-- ==== Sys2Proof/Machine/Matrix.lean ====
section
/-! DEFINITION. The M-array and its banks, fencing a tile, and the tile self-test (chapter 4). -/

namespace Sys2Proof.Machine

open Reg

/-! ### Fencing a tile (R36) -/

/-- A task on a tile being fenced: placed again, or abandoned with its step to be replayed. A task that is not
restartable retires tainted, so that its step drains as a tainted step does (R36, R310). -/
def State.fenceTask (s : State) (k : CtxId) : State :=
  let x := s.ctx k
  match x.task with
  | none => s
  | some q =>
    if s.gstate x.glove ≠ gACTIVE then s
    else match s.task q with
      | none => s.clearCtx k
      | some t =>
        let s := s.clearCtx k
        if t.restartable then
          let s := s.setTask q (some { t with ph := .ready, readyAt := s.kn.order })
          { s with kn := { s.kn with order := s.kn.order + 1 } }
        else
          let s := { s with kn := { s.kn with replay := Tab.store (fun _ => false) s.kn.replay t.glove true } }
          (s.taintTask q true []).retireTask q

/-- Fences a tile: its units abandon their work, and R36 decides the fate of each task. -/
def State.fenceTile (s : State) (t : Nat) : State :=
  let s := (s.fset (TILE_CTL t) TILE_CTL_FENCE 1).fset (TILE_CAP t) TILE_CAP_FENCED 1
  let s := s.setTile t { s.tile t with mmaQ := [], vecQ := [], spmQ := [], sieveQ := [] }
  (List.range 16).foldl (fun s c => s.fenceTask (ctxId t c)) s

/-- Releases a tile's fence, once no self-test runs; a tile below grade stays fenced (R94, R100). -/
def State.unfenceTile (s : State) (t : Nat) : State :=
  let s := s.fset (TILE_CTL t) TILE_CTL_FENCE 0
  if s.fget (TILE_TEST t) TILE_TEST_RUNNING = 0 ∧ s.fget (TILE_TEST t) TILE_TEST_RESULT ≠ 3 then
    s.fset (TILE_CAP t) TILE_CAP_FENCED 0
  else s

/-- TILE_TEST_START (R94). -/
def execTileTestStart (t : Fin 256) (s : State) : Out :=
  if s.fenced t ∧ (s.tile t).occupied = 0 then
    done s (((s.fset (TILE_TEST t) TILE_TEST_RUNNING 1).fset (TILE_TEST t) TILE_TEST_RESULT 0).fset
      (TILE_TEST t) TILE_TEST_STATUS ST_OK)
  else done s (s.fset (TILE_TEST t) TILE_TEST_STATUS ST_BUSY)

/-- The number of set bits. -/
def popCount (w : W64) : Nat := (List.range 64).countP (fun i => w.getLsbD i)

/-- TILE_SELF_TEST_DONE (R94): `map` names the physical columns that failed. -/
def execTileSelfTestDone (t : Fin 256) (map : W64) (s : State) : Out :=
  if s.fget (TILE_TEST t) TILE_TEST_RUNNING = 1 then
    let s1 := (s.fset (TILE_TEST t) TILE_TEST_RUNNING 0).setReg (TILE_TESTMAP t) map
    let all := s1.reg (TILE_COLMAP t) ||| map
    let width := 64 - popCount all
    let s2 := if map = 0 then s1.fset (TILE_TEST t) TILE_TEST_RESULT 1
      else if 60 ≤ width then
        ((((s1.fset (TILE_TEST t) TILE_TEST_RESULT 2).setReg (TILE_COLMAP t) all).fset (TILE_CAP t) TILE_CAP_WIDTH
          width).event 0x0103 t 0x3F map.toNat width)
      else (s1.fset (TILE_TEST t) TILE_TEST_RESULT 3).event 0x0104 t 0x3F map.toNat 0
    if s2.fget (TILE_CTL t) TILE_CTL_FENCE = 0 then done s (s2.unfenceTile t) else done s s2
  else done s s

/-! ### Checks at issue (R72, R84, R85) -/

/-- The 8-bit set of R84. -/
def set8 (e : Nat) : Bool := decide (3 ≤ e ∧ e ≤ 8)

/-- The slab length kb of a pair, where the array takes it (R84). -/
def pairKb (a b : Nat) : Option Nat :=
  if set8 a && set8 b then some 64
  else if a = 9 ∧ b = 9 then some 128
  else if (a = 9 ∧ set8 b) ∨ (set8 a ∧ b = 9) then some 64
  else if a = 11 ∧ b = 11 then some 128
  else if (a = 10 ∨ a = 11) ∧ (b = 10 ∨ b = 11) then some 64
  else if (a = 1 ∨ a = 2) ∧ (b = 1 ∨ b = 2) then some 32
  else none

/-- The reduction block of an RBLK code. -/
def rblkOf (c : Nat) : Nat := if c = 0 then 16 else if c = 1 then 32 else if c = 2 then 64 else if c = 3 then 128 else 256

/-- The reduction length an instruction word declares. -/
def rblkW (w : FmtB) : Nat := rblkOf (w.ox 23 21)

/-- Whether the word's OPX is legal for MMA (nm false) or MMA.NM (R72, R99). -/
def mmaLegal (w : FmtB) (nm : Bool) : Bool :=
  w.legal .bank .t .t .no (ox 25 17) && w.ox 25 24 != 3 && decide (w.ox 23 21 ≤ 4)
    && (if nm then w.ox 19 18 == 1 || w.ox 19 18 == 2 else w.ox 19 18 == 0)

/-- The status of an MMA or MMA.NM at issue. -/
def mmaStatus (w : FmtB) (nm : Bool) (a b : TDesc) : Nat :=
  let one := w.ox 19 18 == 2
  if a.space ≠ 1 ∨ b.space ≠ 1 ∨ 1 < a.ndim ∨ 1 < b.ndim then ST_RANGE
  else if a.dim 1 < 1 ∨ 64 < a.dim 1 ∨ b.dim 1 < 1 ∨ 64 < b.dim 1 ∨ a.dim 0 ≠ b.dim 0 ∨ a.dim 0 % rblkW w ≠ 0
      ∨ a.dim 0 = 0 then ST_RANGE
  else if w.ox 17 17 = 0 ∧ a.dim 1 % 16 ≠ 0 then ST_RANGE
  else if nm ∧ b.cfmt = 2 ∧ b.stride 1 < (b.nmRow one : Int) then ST_RANGE
  else if a.packed = false ∨ (nm = false ∧ b.packed = false) ∨ a.inTls = false ∨ b.inTls = false then ST_RANGE
  else if (pairKb a.efmt b.efmt).isNone then ST_FMT
  else if a.agrees = false ∨ b.agrees = false then ST_FMT
  else if a.cfmt ≠ 0 ∨ b.cfmt ≠ (if nm then 2 else 0) then ST_FMT
  else if nm ∧ w.ox 25 24 = 1 then ST_FMT
  else ST_OK

/-- Puts an instruction into a queue of the tile of a context. -/
def State.enqueue (s : State) (k : CtxId) (q : Nat) (e : Queued) : State :=
  let v := s.tile k.tile
  s.setTile k.tile (match q with
    | 0 => { v with mmaQ := v.mmaQ ++ [e] }
    | 1 => { v with vecQ := v.vecQ ++ [e] }
    | 2 => { v with spmQ := v.spmQ ++ [e] }
    | _ => { v with sieveQ := v.sieveQ ++ [e] })

/-- Whether a queue is full, or an earlier instruction of the context in another queue stands in the way (R48, R88). -/
def State.waits (s : State) (k : CtxId) (q : Nat) (reads writes : List Region) : Bool :=
  decide (4 ≤ ((s.tile k.tile).queue q).length) || (s.tile k.tile).conflict k.ctx q reads writes

/-- What an instruction takes with it into a queue. -/
def State.queued (s : State) (k : CtxId) (cls op : Nat) (w : FmtB) : Queued :=
  let x := s.ctx k
  { cls := cls, op := op, ctx := k.ctx, w := w, pc := x.pc, seed := x.cs 7, stream := x.cs 8, stats := x.cs 9,
    count := x.issued - 1 }

/-- MMA and MMA.NM at issue. -/
def State.mmaIssue (s : State) (k : CtxId) (w : FmtB) (nm : Bool) : Option State :=
  let x := s.ctx k
  match x.bank w.rd.toNat with
  | none => some (s.trap k TR_ACC 0)
  | some b =>
    let da := x.desc w.ra.toNat
    let db := x.desc w.rb.toNat
    let a := TDesc.of da
    let d := TDesc.of db
    let st := mmaStatus w nm a d
    if st ≠ ST_OK then some (s.finish k w st)
    else
      let reads := a.regions ++ d.regions ++ [.bank b]
      if s.waits k 0 reads [.bank b] then none
      else
        let e := { s.queued k 4 (if nm then 1 else 0) w with a := da, b := db, bankD := b, reads := reads, writes := [.bank b] }
        some ((s.enqueue k 0 e).finish k w ST_OK)

/-- MMA (R81). -/
def execMma (k : CtxId) (w : FmtB) (s : State) : Out :=
  done s (s.issueB k w (mmaLegal w false) (fun s => s.mmaIssue k w false))

/-- MMA.NM (R96). -/
def execMmaNm (k : CtxId) (w : FmtB) (s : State) : Out :=
  done s (s.issueB k w (mmaLegal w true) (fun s => s.mmaIssue k w true))

/-! ### What the array computes (R81, R95, R96) -/

/-- The products of a row of A and a dense row of B. -/
def denseProducts (a b : List Num) : List Num := List.zipWith Num.mul a b

/-- The values of an NM24 row with their positions in k (R95). -/
def nmRowVals (v : Tile) (d : TDesc) (one : Bool) (r : Int × Int) : List (Nat × Num) :=
  let n := d.dim 0 / (if one then 4 else 2)
  let vals := unpack d.ebits n (v.tlsBytes r.1.toNat (d.nmVals one))
  let ixs := leNat (v.tlsBytes (r.1.toNat + d.nmIx one) (d.nmRow one - d.nmIx one))
  let scales := if d.sfmt = 0 then [] else v.tlsBytes r.2.toNat (d.dim 0 / d.g)
  vals.zipIdx.map (fun e =>
    let g := if one then e.2 else e.2 / 2
    let k := 4 * g + ixs / 2 ^ (2 * e.2) % 4
    let x := decodeElem d.efmt e.1
    (k, if d.sfmt = 0 then x else x.mul (scaleVal d.sfmt (scales.getD (k / d.g) 0).toNat)))

/-- The running value after the block sums, in ascending order (R81 steps 4 to 6). -/
def addBlocks (start : W32) (blocks : List (List Num)) : W32 := blocks.foldl (fun r b => add32 r (blockSum b)) start

/-- The elements an MMA writes, by rows. -/
def mmaRows (v : Tile) (e : Queued) : List (List W32) :=
  let a := TDesc.of e.a
  let b := TDesc.of e.b
  let rb := rblkW e.w
  let nb := a.dim 0 / rb
  let accum := e.w.ox 20 20 = 1
  let one := e.w.ox 19 18 == 2
  let rowsA := v.denseRows a
  let start := fun (m n : Nat) => if accum then v.bankAt e.bankD m n else 0
  if e.op = 0 then
    let rowsB := v.denseRows b
    rowsA.zipIdx.map (fun ra => rowsB.zipIdx.map (fun rbw =>
      addBlocks (start ra.2 rbw.2) (cut rb nb (denseProducts ra.1 rbw.1))))
  else
    let rowsB := b.rows.map (nmRowVals v b one)
    rowsA.zipIdx.map (fun ra => rowsB.zipIdx.map (fun rbw =>
      let ps := rbw.1.map (fun kv => (ra.1.getD kv.1 (.fin false 0 0)).mul kv.2)
      addBlocks (start ra.2 rbw.2) (cut (rb / (if one then 4 else 2)) nb ps)))

/-- Whether an MMA folds on a tile of a width (R93). -/
def mmaFolds (w : FmtB) (m n width : Nat) : Bool :=
  let mp := if w.ox 17 17 = 1 then (m + 15) / 16 * 16 else m
  decide (width < (if w.ox 25 24 = 2 then mp else n))

/-- Removes the head of a queue. -/
def State.popQueue (s : State) (t q : Nat) : State :=
  let v := s.tile t
  s.setTile t (match q with
    | 0 => { v with mmaQ := v.mmaQ.drop 1 }
    | 1 => { v with vecQ := v.vecQ.drop 1 }
    | 2 => { v with spmQ := v.spmQ.drop 1 }
    | _ => { v with sieveQ := v.sieveQ.drop 1 })

/-- Keeps what the array writes: an MMA, with its digest record. -/
def State.mmaWrite (s : State) (t : Nat) (e : Queued) : State :=
  let v := s.tile t
  let a := TDesc.of e.a
  let b := TDesc.of e.b
  let rows := mmaRows v e
  let s := s.setTile t (v.setRows e.bankD 0 rows)
  let s := s.dig (ctxId t e.ctx) 0 (accRec e.count e.w.rd.toNat (a.dim 1) (b.dim 1) rows.flatten)
  if mmaFolds e.w (a.dim 1) (b.dim 1) (s.fget (TILE_CAP t) TILE_CAP_WIDTH) then
    s.bump (TILE_ARRAY_CNT t) TILE_ARRAY_CNT_FOLDS 1
  else s

/-- A fault that the array's checkers found (R94): the bank takes no further write, and the tile is fenced. -/
def State.arrayFault (s : State) (t : Nat) (e : Queued) (f : ArrayFault) : State :=
  let v := s.tile t
  let g := (v.ctx e.ctx).glove
  let s := s.setTile t { v with deadBanks := v.deadBanks ++ [e.bankD] }
  match f with
  | .none => s
  | .residue col _ =>
    ((s.bump (TILE_ARRAY_CNT t) TILE_ARRAY_CNT_RESIDUE 1).event 0x0102 t g col e.ctx).fenceTile t
  | .accUe bank row => (s.event 0x0105 t g bank row).fenceTile t

/-- MMA_COMPLETE (R81, R90, R94): the array's oldest instruction ends. -/
def execMmaComplete (t : Fin 256) (f : ArrayFault) (s : State) : Out :=
  match (s.tile t).mmaQ with
  | [] => done s s
  | e :: _ =>
    let s1 := s.popQueue t 0
    if f = .none then done s (s1.mmaWrite t e) else done s (s1.arrayFault t e f)

/-! ### ACCZ and ACCMV (R72) -/

/-- ACCZ. -/
def execAccz (k : CtxId) (w : FmtB) (s : State) : Out :=
  done s (s.issueB k w (w.legal .bank .no .no .no 0) (fun s =>
    match (s.ctx k).bank w.rd.toNat with
    | none => some (s.trap k TR_ACC 0)
    | some b =>
      if s.locked k [] [.bank b] then none
      else
        let v := s.tile k.tile
        let zeros := List.replicate 64 (List.replicate 64 (0 : W32))
        let rec' := accRec ((s.ctx k).issued - 1) w.rd.toNat 64 64 zeros.flatten
        some (((s.setTile k.tile (v.setRows b 0 zeros)).dig k 0 rec').finish k w ST_OK)))

/-- The status of ACCMV. -/
def accmvStatus (d : TDesc) : Nat :=
  if 1 < d.ndim ∨ d.dim 0 < 1 ∨ 64 < d.dim 0 ∨ d.dim 1 < 1 ∨ 64 < d.dim 1 ∨ d.packed = false
      ∨ d.inTls = false then ST_RANGE
  else if d.cfmt ≠ 0 ∨ d.agrees = false then ST_FMT
  else ST_OK

/-- The rows of a bank part converted for a destination. -/
def accmvRows (v : Tile) (b : Nat) (d : TDesc) (stoch : Bool) (seed stream : W64) : List (List Nat × List Byte × Counts) :=
  (List.range (d.dim 1)).map (fun m =>
    convertRow d ((List.range (d.dim 0)).map (fun n => f32 (v.bankAt b m n))) (rowWords stoch seed stream m (d.dim 0)))

/-- Writes converted rows and their counts; a page that refuses the write faults the glove (R62). -/
def State.putConverted (s : State) (k : CtxId) (d : TDesc) (ptr : W64) (rs : List (List Nat × List Byte × Counts))
    (next : State → State) : State :=
  let n := (s.ctx k).glove
  let spans := blockSpans d (rs.map (fun r => (r.1, r.2.1)))
  match s.putSpans k d.space spans with
  | some t => next (t.addStats k n ptr d (rs.foldl (fun c r => c.plus r.2.2) {}))
  | none => s.putFault k d.space spans

/-- ACCMV. -/
def execAccmv (k : CtxId) (w : FmtB) (s : State) : Out :=
  done s (s.issueB k w (w.legal .t .bank .no .no (ox 0 0)) (fun s =>
    let x := s.ctx k
    match x.bank w.ra.toNat with
    | none => some (s.trap k TR_ACC 0)
    | some b =>
      let d := TDesc.of (x.desc w.rd.toNat)
      let st := accmvStatus d
      if st ≠ ST_OK then some (s.finish k w st)
      else if s.locked k [.bank b] d.regions then none
      else
        let stoch := w.ox 0 0 = 1 ∨ (x.cs 6).getLsbD 0
        let rs := accmvRows (s.tile k.tile) b d (decide stoch) (x.cs 7) (x.cs 8)
        some (s.putConverted k d (x.cs 9) rs (fun s => s.finish k w ST_OK))))

end Sys2Proof.Machine
end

┄┄┄┄┄┄

● Required work: For the records above, state how many lines include "context", giving no more than the number.

● Response box: 2